Stored items
/-- A write of the interrupt controller; GW keeps its value at a write of 5 to 7. -/
def irqWrite (off : Nat) (v : W32) (s : State) : State :=
  let q := s.irq
  if off < 0x400 then match idx? 256 (off / 4) with | some i => writeIrqWord i v s | none => s
  else match off with
    | 0x800 => { s with irq := { q with gateF := bit v 0, gateH := bit v 1, gw := if 5 ≤ (fld v 4 3).toNat then q.gw else fld v 4 3 } }
    | 0x808 => completeF (fld v 0 8) s
    | 0x81C => { s with irq := { q with claimOrder := q.claimOrder && !bit v 0, cerrF := q.cerrF && !bit v 1, cerrH := q.cerrH && !bit v 2 } }
    | _ => s

/-! ### Reset and power, timebase, reservoir, health -/

/-- Word of the reset and power block (16_reset_power.md R375). -/
def pwrPeek (s : State) (off : Nat) : Option W32 :=
  match off with
  | 0x00 => some (wz s.pwr.cause)
  | 0x04 => some (wz (s.pwr.bootStep ++ b2v 1 s.pwr.limp ++ b2v 1 s.pwr.wakeBoot ++ s.pwr.lastLevel))
  | 0x08 => some (wz (b2v 1 s.fsh.mapLock ++ s.fsh.map))
  | 0x0C => some (wBits [s.fsh.bootSrc, s.fsh.dbgLock])
  | 0x10 => some 0
  | _ => none

/-- A write of the reset and power block. -/
def pwrWrite (off : Nat) (v : W32) (s : State) : State :=
  match off with
  | 0x00 => { s with pwr := { s.pwr with cause := s.pwr.cause &&& ~~~(fld v 0 8) } }
  | 0x10 => writeSwrst v s
  | _ => s

/-- The increment in force, in units of 2^-32 tick. -/
def Timebase.incNow (b : Timebase) : Nat := if b.refBrc then b.discInc.toNat else sscInc (sscN b.ssc b.sscStep)

/-- Word of the clock and timebase block (02_time.md R50). -/
def tbPeek (s : State) (off : Nat) : Option W32 :=
  let b := s.tb
  match off with
  | 0x00 => some (wz (b.sscPend.getD b.ssc))
  | 0x04 => some (wz (BitVec.ofNat 10 b.sscStep ++ (0#3 : BitVec 3) ++ b2v 1 s.rsv.onTrc ++ b2v 1 b.coarse ++ b2v 1 b.disc ++
                      b2v 1 b.refBrc ++ b2v 1 b.pllLock))
  | 0x08 => some (fld b.dt 0 32)
  | 0x0C => some b.dtHi
  | 0x10 => some (wz b.fineL)
  | 0x14 => some (BitVec.ofInt 32 ((b.incNow : Int) - 2 ^ 32))
  | 0x20 => some b.terrMeas
  | 0x24 => some b.trcMeas
  | 0x28 => some (wBits [b.xtalFailF, b.pllUnlockF, s.rsv.tideFail, s.rsv.trcFail, b.terrRange])
  | 0x2C => some (wz b.terrRej)
  | _ => none

/-- What a read of the timebase block does besides. -/
def tbReadFx (off : Nat) (s : State) : State :=
  match off with
  | 0x08 => { s with tb := { s.tb with dtHi := fld s.tb.dt 32 32, fineL := fld s.tb.frac 30 2 } }
  | 0x2C => { s with tb := { s.tb with terrRej := 0 } }
  | _ => s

### What you will do:
Where does the string "BitVec" occur in the data above? Copy every line that holds it.

### Result:
  | 0x04 => some (wz (BitVec.ofNat 10 b.sscStep ++ (0#3 : BitVec 3) ++ b2v 1 s.rsv.onTrc ++ b2v 1 b.coarse ++ b2v 1 b.disc ++
  | 0x14 => some (BitVec.ofInt 32 ((b.incNow : Int) - 2 ^ 32))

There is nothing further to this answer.